MUTT: Microbiome Utilizing Total Taxa

Authors: Maxwell Konnaris, Justin Silverman MD PhD

Contributors: Manan Saxena

Maintainers: Maxwell Konnaris, Justin Silverman MD PhD

Affiliation: Pennsylvania State University

Download and install

Before download, make sure gitlfs is installed.

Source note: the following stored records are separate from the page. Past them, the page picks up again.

/-- Fetch the lines that a read of n bytes needs, of every window that it meets; false where a home lets one wait. -/
def State.readyLocal (s : State) (p : Place) (n : Nat) (who : Instr) : State × Bool :=
  match s.team? p.core p.team with
  | none => (s, true)
  | some t =>
    (t.windows.filter fun w => !w.2.closing && overlaps w.2.loc w.2.len p.off n).foldl (fun (acc : State × Bool) w =>
      let lo := max p.off w.2.loc
      let hi := min (p.off + n) (w.2.loc + w.2.len)
      if acc.2 then acc.1.readyWindow p w.1 w.2 (wordsIn w.2 lo (hi - lo)) who else acc) (s, true)

/-- The bytes at a place, as its bank holds them. -/
def State.localBytes (s : State) (p : Place) (n : Nat) : List Byte :=
  match s.team? p.core p.team with
  | some t => (List.range n).map fun i => t.byte (p.off + i)
  | none => zeros n

/-- Write bytes at a place (R211, R214): a window word becomes Dirty or Partial over the bytes written; `clk` is the clock in which the
store was issued. -/
def Team.store (t : Team) (clk off n : Nat) (f : Nat → Byte) : Team :=
  (List.range n).foldl (fun (t : Team) i =>
    let t' := t.setByte (off + i) (f i)
    match t.window? (off + i) with
    | none => t'
    | some (k, w) =>
      let j := (off + i - w.loc) / 4
      let (v, d) := w.word j
      let b := BitVec.twoPow 4 ((off + i) % 4)
      let d := d ||| b
      let old := if clk ≤ w.freshClock then w.fresh else []
      let new := (get? old j).getD 0
      { t' with windows := put t.windows k { w with words := put w.words j (v || d == 0xF, d), freshClock := max clk w.freshClock,
                                                    fresh := put old j (if clk < w.freshClock then new &&& ~~~ b else new ||| b) } }) t

def State.storeLocal (s : State) (p : Place) (n : Nat) (f : Nat → Byte) : State :=
  s.modTeam p.core p.team fun t => t.store s.clock p.off n f

/-! ### Write-back (R214, R344) -/

/-- Stores leave a group: an eligible team keeps them in its 256 KiB buffer, whose overflow commits them (R146). -/
def State.putStores (s : State) (core slot team : Nat) (l : List StoreReq) : State :=
  match s.team? core team with
  | none => s
  | some t =>
    if t.idem then
      let l := l.map fun r => { r with slot := slot }
      let s := s.modTeam core team fun t => { t with uncommitted := t.uncommitted ++ l }
      if 2 ^ 18 < ((t.uncommitted ++ l).map (·.width)).sum then s.commit core slot team else s
    else s.modGroup core slot fun g => { g with stores := g.stores ++ l }

/-- The dirty bytes of a window, by word. -/
def Window.dirty (w : Window) : List (Nat × BitVec 4) := (w.words.filter fun x => x.2.2 != 0).map fun x => (x.1, x.2.2)

/-- The dirty bytes that stood at the start of a clock (R344). -/
def Window.dirtyBefore (w : Window) (clk : Nat) : List (Nat × BitVec 4) :=
  (w.dirty.map fun x => (x.1, if w.freshClock = clk then x.2 &&& ~~~ (get? w.fresh x.1).getD 0 else x.2)).filter fun x => x.2 != 0

/-- The store that writes a word of a window back: `.strong.device`, with a byte mask; it belongs to no lane. -/
def wordStore (t : Team) (w : Window) (id op : Nat) (x : Nat × BitVec 4) : StoreReq :=
  let b := fun j => ((t.byte (w.loc + 4 * x.1 + j)).setWidth 128 : BitVec 128) <<< (8 * j)
  { id, op, lane := 64, va := BitVec.ofNat 64 (w.base + 4 * x.1), dpa := w.dpa (4 * x.1), width := 4,
    data := b 0 ||| b 1 ||| b 2 ||| b 3, todo := x.2.setWidth 16, cls := .strong, scope := .device, tag := none, gwct := 0, stamps := [], firm := false }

# HTTPS (you’ll be prompted for a username and your PAT as password)
git clone https://github.com/Silverman-Lab/mutt.git

#—or via SSH (if you’ve added your SSH key to GitHub)
git clone git@github.com:Silverman-Lab/mutt.git

and then in R:

# Check working directory:
getwd()

# cd into the cloned directory:
setwd("path/to/mutt")

# Either:
# load the package into your session without installing:
devtools::load_all(".")

# Or, to build & install it so it behaves like any other installed package:
devtools::install_local(".", dependencies = TRUE)
# (or: remotes::install_local(".", dependencies = TRUE))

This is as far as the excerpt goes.